Initiation ratios for men and women over time (left) and difference in initiation ratios between men and women over time (right)

We look further to the individuals in the matching data to investigate initiation (\(I\text{'}\)) and reply rate (\(R\text{'}\)) in time, defined as the average number of requests initiated or replied to by a user per day. Messages are binned into individual days, and users tend to go through phases of high and low activity, presumed to be when they might be ‘exclusive’ with a partner, temporarily unsubscribed from the platform, or simply too busy or uninterested in engaging in online dating. As such, we take the average of the inverse time between days of activity, weighted by the number of interactions on the days in question.

There is a sizable number of users who seemingly are active at the very start of their subscription, then not at all until the end of their subscription, we speculate that this is due to a reminder email encouraging one last stab at finding romance. This results in an artificial peak of users whose activity is around 1 request per 365 days. These users are removed from the following analysis, so as to focus on those who regularly use the site. We also remove users who are only active on 1 day. The cumulative distributions are shown in Fig. 6, along with the 50%, 90%, 95%, and 99% quantiles. The quantiles are given as number per day, so initiation rate at 95% at 1.735 per day translates to 12.15 new initiations per week. Similarly reply rate at 95% at 0.943 per day translates to 6.60 new replies per week.

Fig. 6
figure 6

Cumulative histograms for Initiation Rate (\(I\text{'}\)) and Reply Rate (\(R\text{'}\))

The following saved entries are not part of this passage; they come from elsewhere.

-- ==== Sys2Proof/Tests/Slice0.lean ====
section
/-! SUPPORT. Small tests: what WellFormed refuses, worked examples of the manual, and for every statement of
Certificates/Slice0/Obligations.lean that has hypotheses a state and operands that meet them, clause by clause. -/

namespace Sys2Proof.Tests

open Sys2Proof.Machine

set_option Elab.async false

/-! ### Small states -/

/-- Port V0. -/
abbrev v0 : Port := .v .i0

/-- A declaration for bus A with closed transition. -/
def declA : Declaration := { freq := .f50, cls := .lv440, trans := .closed, h := 1000, e := 5000, c := 800, d := 60 }

/-- The breaker field that goes with a state. -/
def breakerOf : BerthState → Breaker
  | .closing => .closeSent
  | .parallel | .onShore | .returnWait | .returnParallel | .adopted => .closed
  | .opening => .openSent
  | _ => .opened

/-- After reset, with a ship plugged in at berth 0 and port V0 open, and berth 0 in a state. -/
def ship (st : BerthState) (f : Berth → Berth := id) : State :=
  (((({ State.reset with } : State).modPort v0 fun _ => State.freshPort true).modOutlet .i0 fun o => { o with plug := .present }).modBerth
    .i0 fun b => f { b with
      state := st, plug := .present, bus := .a, breaker := breakerOf st, declaration := some declA
      authorization := some { prio := 1, cap := 3000, withdrawn := false } }).modOe fun oe => { oe with held := false }

/-- A check of berth 0 in flight. -/
def checking (st : BerthState) : State := (ship st).startCheck .i0 .request

/-- A port whose head chain runs one order taken at second 0. -/
def runs (p : Port) (o : Order) (s : State) : State :=
  s.modOrders p fun po => { po with
    queue := [{ serial := 0, count := 0, orders := [{ record := { order := o, stop := false, berth := 0 }, status := .running 0 }] }] }

/-- A port whose queue holds chains of one order not taken each. -/
def holds (p : Port) (o : Order) (counts : List Nat) (s : State) : State :=
  s.modOrders p fun po => { po with
    queue := counts.map fun count =>
      { serial := count, count, orders := [{ record := { order := o, stop := false, berth := 0 }, status := .notTaken }] } }

/-- `PortReady` as a test. -/
def ready (s : State) (p : Port) : Bool :=
  s.powered && (s.port p).isOpen && decide (s.answersWaiting p < 8) && decide ((s.orders p).queue = []) &&
    decide (0 < s.freeSlots) &&
    (Ix.all.all fun n => ([false, true].all fun second => (s.flag n second).waiters.all fun w => decide (w.port ≠ p)) &&
      (s.berth n).consenting.all fun r => decide (r.port ≠ p))

theorem portReady_of_ready {s : State} {p : Port} (h : ready s p = true) : PortReady s p := by
  simp only [ready, Bool.and_eq_true, decide_eq_true_eq, List.all_eq_true] at h
  obtain ⟨⟨⟨⟨⟨h1, h2⟩, h3⟩, h4⟩, h5⟩, h6⟩ := h
  have all : ∀ n : Ix, n ∈ Ix.all := fun n => by cases n <;> decide
  refine ⟨h1, h2, h3, h4, h5, fun n second w hw => ?_, fun n r hr => ?_⟩
  · have := (h6 n (all n)).1 second (by cases second <;> decide) w hw
    exact this
  · have := (h6 n (all n)).2
    rw [hr] at this
    exact of_decide_eq_true this

/-- The answer is the next state `t`. -/
def answers (o : Host.Outcome State Fault Refusal) (t : State) : Bool :=
  match o with
  | .next u => decide (u = t)
  | _ => false

theorem eq_of_answers {o : Host.Outcome State Fault Refusal} {t : State} (h : answers o t = true) : o = .next t := by
  cases o with
  | next u => simp only [answers, decide_eq_true_eq] at h; rw [h]
  | fault _ => cases h
  | refused _ => cases h

/-- Every state of a berth. -/
def allStates : List BerthState :=
  [.vacant, .plugged, .admitting, .syncing, .deadWait, .closing, .parallel, .onShore, .returnWait, .returnParallel, .opening,
   .tripped, .adopted, .lockedOut]

/-- A port of which everything is at hand for an order, in every state of the berth. -/
theorem test_ports_ready_in_every_state : allStates.all (fun st => ready (ship st) .t && ready (ship st) v0) = true := by
  decide +kernel

theorem test_ready_after_reset : PortReady State.reset .t ∧ PortReady (ship .plugged) v0 :=
  ⟨portReady_of_ready (by decide +kernel), portReady_of_ready (by decide +kernel)⟩

/-! ### What WellFormed refuses -/

theorem test_wf_payload : [Instr.chain .t (List.replicate 241 0), .cancel .t (List.replicate 241 0),
    .read .t (List.replicate 241 0), .noticeClear .t (List.replicate 241 0), .noticeSet .t (List.replicate 241 0),
    .noticeMask .t (List.replicate 241 0), .badKindFrame .t 7 (List.replicate 241 0)].all (fun c => !c.wf) = true := by
  decide +kernel
theorem test_wf_kinds : [Instr.badKindFrame .t 1 [], .badKindFrame .t 6 [], .unknownOrderKind .t false 0 1,
    .unknownOrderKind .t false 0 20].all (fun c => !c.wf) = true := by decide
theorem test_wf_voltage : [Instr.plugPresent .i0 1501, .shipSideReport .i0 1501, .busAVoltageCrossing 1501].all
    (fun c => !c.wf) = true := by decide
theorem test_wf_meter : (Instr.shorePowerLow .i0 10000).wf = false := by decide
theorem test_wf_window : [Instr.windowMetChange .i0 ⟨1501, 60000, 0, 1000⟩ 50000, .windowMetChange .i0 ⟨1000, 39999, 0, 1000⟩ 50000,
    .windowMetChange .i0 ⟨1000, 70001, 0, 1000⟩ 50000, .windowMetChange .i0 ⟨1000, 60000, 1801, 1000⟩ 50000,
    .windowMetChange .i0 ⟨1000, 60000, -1801, 1000⟩ 50000, .windowMetChange .i0 ⟨1000, 60000, 0, 1501⟩ 50000,
    .windowMetChange .i0 ⟨1000, 60000, 0, 1000⟩ 70001].all (fun c => !c.wf) = true := by decide
theorem test_wf_power_on : (Instr.powerOn { State.restInputs with busAVoltage := 1501 }).wf = false ∧
    (Instr.powerOn { State.restInputs with busAFrequency := 39999 }).wf = false ∧
    (Instr.powerOn { State.restInputs with
      outlet := State.restInputs.outlet.set .i5 { State.restInputs.outlet.x5 with meterNow := 10000 } }).wf = false := by decide
theorem test_wf_supply_failure : [some (64, [(0, true)]), some (0, []), some (0, [(0, true), (0, true), (0, true), (0, true),
    (0, true), (0, true)]), some (0, [(65536, true)])].all (fun r => !(Instr.supplyFailure r).wf) = true := by decide

/-! ### Worked examples of the manual -/

/-- Power-on with every input at rest gives the state after reset (R185, log entry 6). -/
theorem test_power_on_is_reset :
    exec (.powerOn State.restInputs) { State.reset with powered := false, now := 99 } = .next State.reset :=
  eq_of_answers (by decide +kernel)

/-- The example of R91: 900 steps of 10 kW are 9,000 kW, with check byte 120. -/
theorem test_grid_word_900 : (match exec (.gridWord 3 132 120) State.reset with
    | .next t => decide (t.gi.received = some 9000 ∧ t.gi.ceiling = 9000 ∧ t.gi.state = .current)
    | _ => false) = true := by decide +kernel
theorem test_grid_word_121 : exec (.gridWord 3 132 121) State.reset = .next State.reset := eq_of_answers (by decide +kernel)

/-- The example of R23. -/
theorem test_ack_trip : (match exec (.ackTrip .t false 0) (ship .tripped fun b => { b with tripCause := some .overload }) with
    | .next t => decide ((t.berth .i0).state = .plugged ∧ (t.berth .i0).tripCause = none ∧
        (t.berth .i0).declaration = some declA)
    | _ => false) = true := by decide +kernel

/-- The pass of worked case 1 (section 6.9): B1 before B0 in departure order, rooms 4,445 and 1,900. -/
theorem test_worked_case_1 : flexibleGrants 960 4445 1900
    [⟨.i1, true, 300, 1200, 300, 0, 0⟩, ⟨.i0, false, 480, 2000, 300, 0, 0⟩] = [(.i1, 1200, 1250), (.i0, 2000, 2000)] := by
  decide +kernel

/-- The pass of worked case 2 (section 6.10): scaled shares, the leftover to the earlier departure. -/
theorem test_worked_case_2 : flexibleGrants 960 545 1900
    [⟨.i1, true, 300, 400, 300, 0, 0⟩, ⟨.i0, false, 480, 535, 300, 0, 0⟩] = [(.i1, 267, 279), (.i0, 266, 266)] := by
  decide +kernel

/-- The switch trim of worked case 2. -/
theorem test_worked_trim : (GrantSet.trim 3200 { State.emptySet 3900 960 with
    recs := ⟨⟨900, 2000, 2000, .a⟩, ⟨700, 1200, 1250, .b⟩, ⟨600, 0, 0, .b⟩, ⟨1100, 0, 0, .a⟩, State.noGrant, State.noGrant⟩ }).recs =
    ⟨⟨900, 335, 335, .a⟩, ⟨700, 200, 209, .b⟩, ⟨600, 0, 0, .b⟩, ⟨1100, 0, 0, .a⟩, State.noGrant, State.noGrant⟩ := by
  decide +kernel

/-- No row spells a command in bits. -/
theorem test_no_bits : decodeTableWord 8 0 = none := rfl

/-! ### The machine -/

theorem test_StepRunsFront : ({ State.reset with pending := [.minuteTick, .periodExpiry] } : State).pending =
    .minuteTick :: [.periodExpiry] := rfl

/-- Berth 0 in SYNCING on bus B at 60.000 Hz with the claim and a phase difference, the reference at a frequency. -/
def following (difference : Int) (frequency : Nat) : State :=
  (((ship .syncing fun b => { b with
      bus := .b, syncLimit := some 9, declaration := some { declA with freq := .f60, h := 500 } }).modOutlet .i0 fun o =>
      { o with shipFrequency := 60000, shipVoltage := 1000, busVoltage := 1000 }).modShip .i0 fun x =>
      { x with side := .live, window := .outside, difference }).modPru fun u =>
        { u with mode := .follow .i0, frequency, holder := some ⟨.i0, 0⟩ }

theorem test_EmptyQueueLetsASecondPass : State.reset.pending = [] ∧ (ship .parallel).pending = [] ∧
    State.reset.pru.mode = .free ∧ (State.reset.modPru fun u => { u with mode := .ret }).pru.mode = .ret ∧
    ((following 0 60000).modShip .i0 fun x => { x with side := .between }).pru.mode = .follow .i0 ∧
    ([(101 : Int), 100, 0, -100, -101].all fun d => decide (((following d 60000).ship .i0).difference = d ∧
      ((following d 60000).ship .i0).side = .live ∧ (following d 60000).pru.mode = .follow .i0)) = true ∧
    ((following 0 60000).modPru fun u => { u with mode := .free }).pru.mode ≠ .follow .i0 ∧
    (checking .plugged).inFlight.isSome = true ∧
    ((ship .deadWait fun b => { b with deadCount := .running 1 }).berth .i0).deadCount = .running 1 := by decide +kernel

/-- The worked figure of R39: an offset of 0.020 Hz closes 7.2 degrees in a second. -/
theorem test_phase_closes : ((following 1500 60020).pass.ship .i0).difference = 1500 - 720 ∧
    (following 1500 60020).pass.pru.frequency = 60020 ∧ (following (-50) 60020).pass.pru.frequency = 60000 := by decide +kernel
theorem test_SettledWhenNothingFollows : (∀ n, State.reset.berthNext n = none) ∧ (∀ p, State.reset.portNext p = none) :=
  ⟨fun n => by cases n <;> decide +kernel, fun p => by rcases p with n | _ <;> try cases n
                                                       all_goals decide +kernel⟩
theorem test_UnpoweredTakesNothing : ({ State.reset with powered := false } : State).powered = false ∧
    ∀ i, Instr.minuteTick ≠ .powerOn i := ⟨rfl, fun _ h => nomatch h⟩

theorem test_StepKeepsTableInv : TableInv State.reset ∧ ∃ t, step State.reset = .next t :=
  ⟨by unfold TableInv; decide, _, rfl⟩
theorem test_StepKeepsStoreInv : StoreInv (holds v0 (.connect 60) [0, 1, 2, 3] (ship .plugged)) ∧
    ∃ t, step (holds v0 (.connect 60) [0, 1, 2, 3] (ship .plugged)) = .next t :=
  ⟨⟨by decide +kernel, fun p => by rcases p with n | _ <;> try cases n
                                   all_goals decide +kernel⟩, _, rfl⟩
theorem test_StepKeepsRangeInv : RangeInv State.reset ∧ ∃ t, step State.reset = .next t :=
  ⟨⟨by decide, by decide, fun n => by cases n <;> decide, fun n => by cases n <;> decide⟩, _, rfl⟩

In Relation to RQ4, the match-level data offer the opportunity to investigate the properties of attractiveness and selectivity of users when they send, but also receive requests—not necessarily symmetrical. The match-level data are aggregated by user, allowing us to study the range of behaviors of users when sending or receiving requests. We define the following measures for communication attractiveness when sending \(({A}_{s})\) and receiving (\({A}_{r})\) requests

\({A}_{s}=\frac{{n}_{rep}}{{n}_{sent}}\) \({A}_{r}=\frac{{n}_{rec}}{{n}_{v}}\) where \({n}_{sent}\) is the number of messages sent, \({n}_{rep}\) is the number of messages replied, \({n}_{rec}\) is the number of messages received, and \({n}_{v}\) is the number of profile views. Note that this defines attractiveness according to the success of a user, rather than self-perceived physical attractiveness, as used previously. We also calculate the initiation ratio and reply ratio; how likely a user is to engage with another user when presented with a possible match or a new message

\(I=\frac{{n}_{sent}}{{n}_{v}}\) \(R=\frac{{n}_{rep}}{{n}_{rec}}\).

Selectivity when sending (\({S}_{s}\)) and receiving (\({S}_{r}\)) requests, or how picky a user is when selecting partners, is consequently defined as

\({S}_{s}=1-I\) \({S}_{r}=1-R\),

where S ~ 0 indicates users send/reply to requests indiscriminately, and S ~ 1 indicates users send/reply to a very small fraction of possible requests. Thresholds for the studied users are applied, such that each user has more than 5 potential interactions for the attractiveness/selectivity measures and at least one interaction is undertaken by the user. The correlations between the attractiveness and selectivity features are plotted in Fig. 7.

Fig. 7
figure 7

Relationships between attractiveness and selectivity for both receiving and sending

We observe a positive, significant correlation between attractiveness and selectivity: those who receive lots of requests are able to select their preferred partners, whereas those who receive fewer matches are forced to be less choosy. Users act on feedback based on how many replies they receive to adjust their expectations, as well as self-perception of attractiveness. There is also correlation between attractiveness when receiving requests, and selectivity when sending requests, one step removed from each other, and reliant on self-perception of attractiveness compared to potential matches. In summary, more attractive people, whether initiating or receiving contact, are more selective with the fraction of people that they interact with.

Personality features

We built a multivariate regression model to determine which variables could predict “success” in online, as measured by communication rate (communication initiations received over profile views by matches). After transforming skewed variables to normalize distribution and standardizing all coefficients, the results of the multivariate regression against communication rate are reported in Table 4.

Table 4 Multivariate linear regression models to determine which variables predict receiving communication initiations. The first model is for men receiving communication initiations from women, and the second is for women receiving communication initiations from men.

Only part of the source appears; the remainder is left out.